[Data shown Boundary: Start]
-- ==== Sys2Proof/WellFormed.lean ====
section
/-! DEFINITION. Which instructions an encoding can carry: every operand fits its field of the opcode table (R76,
R97). Every value that fits is legal: no operand value is reserved (R78). -/

namespace Sys2Proof

/-- Each value fits its field of the given width in bytes: `0 <= v < 256 ^ w` (R97). -/
def fitsFields : (widths values : List Nat) → Bool
  | w :: ws, v :: vs => decide (v < 256 ^ w) && fitsFields ws vs
  | [], [] => true
  | _, _ => false

/-- Every operand fits its field (R76, R97). -/
abbrev WellFormed (i : Instr) : Prop := fitsFields (widthsOf (opcodeOf i)) (operandsOf i) = true

end Sys2Proof
end

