/-- How a run ends: at the end of its program, or by an error of the instruction at `pc`. -/
def EndsAtPc (u : State) : Prop :=
  (u.status = .done ∧ u.pc = u.prog.length) ∨ ∃ e : ErrRecord, u.status = .faulted e ∧ e.offset = u.pc

/-- A step that ends the run ends it at `pc`, and changes the status alone. -/
theorem step_to_ended {s t : State} (h : step s = .next t) (ht : Ended t) :
    EndsAtPc t ∧ t.prog = s.prog ∧ t.pc = s.pc ∧ finish t = finish s := by
  cases hstatus : t.status with
  | running => exact absurd hstatus ht
  | done =>
    obtain ⟨hs, hpc⟩ := step_to_done h hstatus
    obtain rfl := Host.Outcome.next.inj ((step_of_pc_eq_length hs hpc).symm.trans h)
    exact ⟨.inl ⟨rfl, hpc⟩, rfl, rfl, rfl⟩
  | faulted e =>
    obtain ⟨-, rfl, hoffset, -⟩ := errorChangesStatusOnly s t e h hstatus
    exact ⟨.inr ⟨e, rfl, hoffset⟩, rfl, rfl, rfl⟩

/-- A run that ended executed the instructions up to its end, one by one. -/
theorem exists_executedFrom {k : Nat} {s : State} (hs : s.status = .running) (hended : Ended (runSteps k s)) :
    EndsAtPc (runSteps k s) ∧ ∃ is, ExecutedFrom s (runSteps k s) is := by
  induction k generalizing s with
  | zero => exact absurd hs hended
  | succ k ih =>
    cases hstep : step s with
    | fault r => rw [runSteps, hstep] at hended; exact absurd hs hended
    | refused r => rw [runSteps, hstep] at hended; exact absurd hs hended
    | next t =>
      rw [runSteps_succ_of_next hstep] at hended ⊢
      by_cases ht : t.status = .running
      · obtain ⟨hend, is, his⟩ := ih ht hended
        obtain ⟨i, n, hd, hexec⟩ := step_to_running hstep ht
        exact ⟨hend, i :: is, his.cons hd hexec ht⟩
      · rw [runSteps_of_ended ht]
        obtain ⟨hend, hprog, hpc, hfinish⟩ := step_to_ended hstep ht
        exact ⟨hend, [], executedFrom_nil hprog hpc hfinish⟩

/-- Settles O36: a done run has no bytes left after those executed, and a faulted one faulted at the next. -/
theorem endedRunExecutedItsInstructions : Obligations.EndedRunExecutedItsInstructions := by
  intro cfg P k
  constructor
  · intro hdone
    obtain ⟨⟨-, hpc⟩ | ⟨e, he, -⟩, is, his⟩ :=
      exists_executedFrom (start_status cfg P) (k := k) (by simp [Ended, hdone])
    · refine ⟨is, his.wellFormed, ?_, ?_⟩
      · simpa [hpc] using his.bytes
      · rw [his.result, finish, ← hdone]
    · rw [hdone] at he
      cases he
  · intro e hfaulted
    obtain ⟨⟨hdone, -⟩ | ⟨e', he', hoffset⟩, is, his⟩ :=
      exists_executedFrom (start_status cfg P) (k := k) (by simp [Ended, hfaulted])
    · rw [hdone] at hfaulted
      cases hfaulted
    · obtain rfl : e' = e := by simpa [hfaulted] using he'.symm
      refine ⟨is, _, his.wellFormed, his.bytes, ?_, by rw [his.result, finish_status], by rw [his.result, finish_mem]⟩
      simpa [hoffset] using his.pc

/-! ### Execution does not read the program buffer (R32) -/

/-- The state with the program buffer `P` in place of its own. -/
def withProg (P : List Byte) (s : State) : State := { s with prog := P }

section
variable (P : List Byte) (s : State)

theorem memWrite_withProg (a v : Int) : memWrite (withProg P s) a v = (memWrite s a v).map (withProg P) := by
  by_cases h : InBounds s a
  · rw [memWrite_inBounds h, memWrite_inBounds (s := withProg P s) h]
    rfl
  · rw [memWrite_outOfBounds h, memWrite_outOfBounds (s := withProg P s) h]
    rfl

theorem retire_withProg (op : Opcode) {r r' : Except ErrInfo State} (h : r' = r.map (withProg P)) :
    ∃ t, retire op s r = .next t ∧ retire op (withProg P s) r' = .next (withProg P t) := by
  subst h
  cases r with
  | error info => exact ⟨_, rfl, rfl⟩
  | ok u => exact ⟨_, rfl, rfl⟩
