/-- R137 (derived by the spec): no operation of the host but reset leaves Halted. -/
def Obligations.OnlyResetLeavesHalted : Prop :=
  ∀ (x : HostAction) (s t : State), (∀ cfg, x ≠ .reset cfg) → hostApply x s = .next t → s.halted = true →
    t.halted = true ∧ t.pc = s.pc ∧ t.cycles = s.cycles

/-- R141 (derived by the spec): a Running engine with all 256 addresses present never halts. -/
def Obligations.FullMemoryNeverHalts : Prop :=
  ∀ s t : State, s.halted = false → (∀ a : Addr, s.memPresent a = true) → step s = .next t →
    t.halted = false ∧ ∀ a : Addr, t.memPresent a = true

/-- The trace event of an executed step is pc, word and decoded form, and it reports an unsupported word exactly when the
instruction is one of the two unsupported rows (R142 and R183; the content is the spec's decision D11, log entry 6). -/
def Obligations.TraceReportsTheExecutedWord : Prop :=
  ∀ s : State, s.halted = false →
    s.traceEvent = some { pc := s.pc, word := s.fetch, decoded := decodeForm s.fetch } ∧
      ∀ e : TraceEvent, s.traceEvent = some e →
        (e.unsupported = true ↔
          (decode s.fetch).mnemonic = "UNKNOWN_FUNCT" ∨ (decode s.fetch).mnemonic = "UNKNOWN_OPCODE")

/-! ## Reset and the host (spec/10_state.md section 7, spec/60_exceptions.md part 3, spec/70_reset_and_hazards.md) -/

/-- R212: after reset pc is 0 and the engine is Running, whatever was there before; so the word then loaded at address 0
is the first one fetched. -/
def Obligations.ResetStartsAtAddressZero : Prop :=
  ∀ (cfg : CacheConfig) (s : State),
    ∃ t, hostApply (.reset cfg) s = .next t ∧ t.pc = 0#8 ∧ t.halted = false ∧
      ∀ (w : Word) (k : Kind), (hostLoad 0#8 w k t).fetch = w ∧ (hostLoad 0#8 w k t).halted = false

/-- R37 and R211: every piece of state after reset, for every geometry, whatever was there before. The value 0 of the
cache's three counters is the spec's decision D5 (log entry 14), and the ways' form is its decision D4 (log entry 4). -/
def Obligations.ResetSetsEveryPieceOfState : Prop :=
  ∀ (cfg : CacheConfig) (s : State),
    ∃ t, hostApply (.reset cfg) s = .next t ∧ (∀ r, t.readReg r = 0#32) ∧ t.pc = 0#8 ∧ t.halted = false ∧
      t.cycles = 0 ∧ (∀ a, t.entryAt a = none) ∧ t.cache.cfg = cfg ∧ CacheShape t.cache ∧ t.cache.Empty ∧
      t.cache.accessCounter = 0 ∧ t.cache.hits = 0 ∧ t.cache.misses = 0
[Data shown Boundary: End]
Write out each line above containing "unsupported".

/-- The trace event of an executed step is pc, word and decoded form, and it reports an unsupported word exactly when the
instruction is one of the two unsupported rows (R142 and R183; the content is the spec's decision D11, log entry 6). -/
        (e.unsupported = true ↔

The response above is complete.